Mariame Kaba, police and prison abolitionist, wrote recently of law enforcement’s origins of slave patrol and that there is no real way to reform such an institution. Kaba also wrote that politicians’ solution to police brutality is to create more rules—which cops almost always break.
Look what has happened over the past few weeks — police officers slashing tires, shoving old men on camera, and arresting and injuring journalists and protesters. These officers are not worried about repercussions any more than Daniel Pantaleo, the former New York City police officer whose chokehold led to Eric Garner’s death; he waved to a camera filming the incident. He knew that the police union would back him up and he was right. He stayed on the job for five more years.
Minneapolis had instituted many of these “best practices” but failed to remove Derek Chauvin from the force despite 17 misconduct complaints over nearly two decades, culminating in the entire world watching as he knelt on George Floyd’s neck for almost nine minutes.
Why on earth would we think the same reforms would work now? We need to change our demands. The surest way of reducing police violence is to reduce the power of the police, by cutting budgets and the number of officers.
Defunding the police doesn’t mean getting rid of police departments, as Kaba notes. It means making them obsolete.
Who will be around to catch bad guys if there are no cops?
Cops really don’t prevent crime anyway.
Police officers simply respond to crime and they don’t even do that well. A recent study by the New York Times that assessed how some of America’s biggest police departments use their time reveals that only 4 percent of their resources are devoted to violent crime. Some 37 percent of an officer’s time is spent responding to non-criminal calls, according to the study.

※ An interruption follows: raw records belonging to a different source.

-- ==== Sys2Proof/Laws/State.lean ====
section
/-! SUPPORT. What each plain update of the state, of a team and of a group does to each field. -/

namespace Sys2Proof.Machine

open Sys2Proof

/-! ## State.modTeam -/

@[simp] theorem State.modTeam_clock (s : State) (i : Nat) (f : Team → Team) : (s.modTeam i f).clock = s.clock := rfl
@[simp] theorem State.modTeam_cores (s : State) (i : Nat) (f : Team → Team) : (s.modTeam i f).cores = s.cores := rfl
@[simp] theorem State.modTeam_baseDies (s : State) (i : Nat) (f : Team → Team) : (s.modTeam i f).baseDies = s.baseDies := rfl
@[simp] theorem State.modTeam_ctxs (s : State) (i : Nat) (f : Team → Team) : (s.modTeam i f).ctxs = s.ctxs := rfl
@[simp] theorem State.modTeam_teams (s : State) (i : Nat) (f : Team → Team) : (s.modTeam i f).teams = modAt f s.teams i := rfl
@[simp] theorem State.modTeam_launches (s : State) (i : Nat) (f : Team → Team) : (s.modTeam i f).launches = s.launches := rfl
@[simp] theorem State.modTeam_nextHandle (s : State) (i : Nat) (f : Team → Team) : (s.modTeam i f).nextHandle = s.nextHandle := rfl
@[simp] theorem State.modTeam_launchOrder (s : State) (i : Nat) (f : Team → Team) : (s.modTeam i f).launchOrder = s.launchOrder := rfl
@[simp] theorem State.modTeam_queues (s : State) (i : Nat) (f : Team → Team) : (s.modTeam i f).queues = s.queues := rfl
@[simp] theorem State.modTeam_tokens (s : State) (i : Nat) (f : Team → Team) : (s.modTeam i f).tokens = s.tokens := rfl
@[simp] theorem State.modTeam_loads (s : State) (i : Nat) (f : Team → Team) : (s.modTeam i f).loads = s.loads := rfl
@[simp] theorem State.modTeam_copies (s : State) (i : Nat) (f : Team → Team) : (s.modTeam i f).copies = s.copies := rfl
@[simp] theorem State.modTeam_landed (s : State) (i : Nat) (f : Team → Team) : (s.modTeam i f).landed = s.landed := rfl
@[simp] theorem State.modTeam_cmds (s : State) (i : Nat) (f : Team → Team) : (s.modTeam i f).cmds = s.cmds := rfl
@[simp] theorem State.modTeam_calls (s : State) (i : Nat) (f : Team → Team) : (s.modTeam i f).calls = s.calls := rfl
@[simp] theorem State.modTeam_links (s : State) (i : Nat) (f : Team → Team) : (s.modTeam i f).links = s.links := rfl
@[simp] theorem State.modTeam_nextId (s : State) (i : Nat) (f : Team → Team) : (s.modTeam i f).nextId = s.nextId := rfl
@[simp] theorem State.modTeam_tests (s : State) (i : Nat) (f : Team → Team) : (s.modTeam i f).tests = s.tests := rfl
@[simp] theorem State.modTeam_mem (s : State) (i : Nat) (f : Team → Team) : (s.modTeam i f).mem = s.mem := rfl
@[simp] theorem State.modTeam_boot (s : State) (i : Nat) (f : Team → Team) : (s.modTeam i f).boot = s.boot := rfl
@[simp] theorem State.modTeam_xchg (s : State) (i : Nat) (f : Team → Team) : (s.modTeam i f).xchg = s.xchg := rfl
@[simp] theorem State.modTeam_plat (s : State) (i : Nat) (f : Team → Team) : (s.modTeam i f).plat = s.plat := rfl
@[simp] theorem State.modTeam_holOut (s : State) (i : Nat) (f : Team → Team) : (s.modTeam i f).holOut = s.holOut := rfl
@[simp] theorem State.modTeam_linkOut (s : State) (i : Nat) (f : Team → Team) : (s.modTeam i f).linkOut = s.linkOut := rfl
@[simp] theorem State.modTeam_stalled (s : State) (i : Nat) (f : Team → Team) : (s.modTeam i f).stalled = s.stalled := rfl
@[simp] theorem State.modTeam_cur (s : State) (i : Nat) (f : Team → Team) : (s.modTeam i f).cur = s.cur := rfl
@[simp] theorem State.modTeam_agenda (s : State) (i : Nat) (f : Team → Team) : (s.modTeam i f).agenda = s.agenda := rfl
@[simp] theorem State.modTeam_turn (s : State) (i : Nat) (f : Team → Team) : (s.modTeam i f).turn = s.turn := rfl
@[simp] theorem State.modTeam_tick (s : State) (i : Nat) (f : Team → Team) : (s.modTeam i f).tick = s.tick := rfl
@[simp] theorem State.modTeam_pace (s : State) (i : Nat) (f : Team → Team) : (s.modTeam i f).pace = s.pace := rfl
@[simp] theorem State.modTeam_freeCtr (s : State) (i : Nat) (f : Team → Team) : (s.modTeam i f).freeCtr = s.freeCtr := rfl
@[simp] theorem State.modTeam_testCtr (s : State) (i : Nat) (f : Team → Team) : (s.modTeam i f).testCtr = s.testCtr := rfl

“I’m completely sympathetic to Black people, even middle-class white people, who have been told that safety means police and that justice means conviction because that’s what we’ve been socialized to believe our whole lives,” Purnell said. “Until you’ve gone through political education until you’ve organized and studied around those concepts, it makes complete sense why people would have that impulse.
“One thing I would say to particularly middle-class black families is that most people who experienced home break-ins, for example, have incomes of less than $10,000. And most of the people who commit home break-ins are people who do it out of economic desperation. So ironically, if you’re Black and middle-class and your income is anywhere above $7,500, you’re much more likely to be safe from that violence. The people who experienced the most vulnerability to home break-ins and to violence are people who are economically oppressed and poor and black.”
According to USA TODAY, the number of police officers who have left the force per 1,000 residents nationwide has dropped over the past two decades and crime has dropped along with their departures.
How do I learn more about defunding the police?
As far as written materials, you can start with these articles. Mariama Kaba, one of the nation’s foremost prisons and jails, wrote a column about what defunding the police means and the history behind it. Eric Levitz wrote in New York magazine how defunding police is not enough. In this San Francisco Chronicle article, the difference between abolishment and defunding of the police is explained.
As far as books to read, your first one should be Angela Davis’ Are Prisons Obsolete, which delves into the genesis of the prison industrial complex. It will provide critical foundations on which to better understand the defund movement. The End of Policing, by Alex Vitale is a great study of what a society without policing as we know it could look like.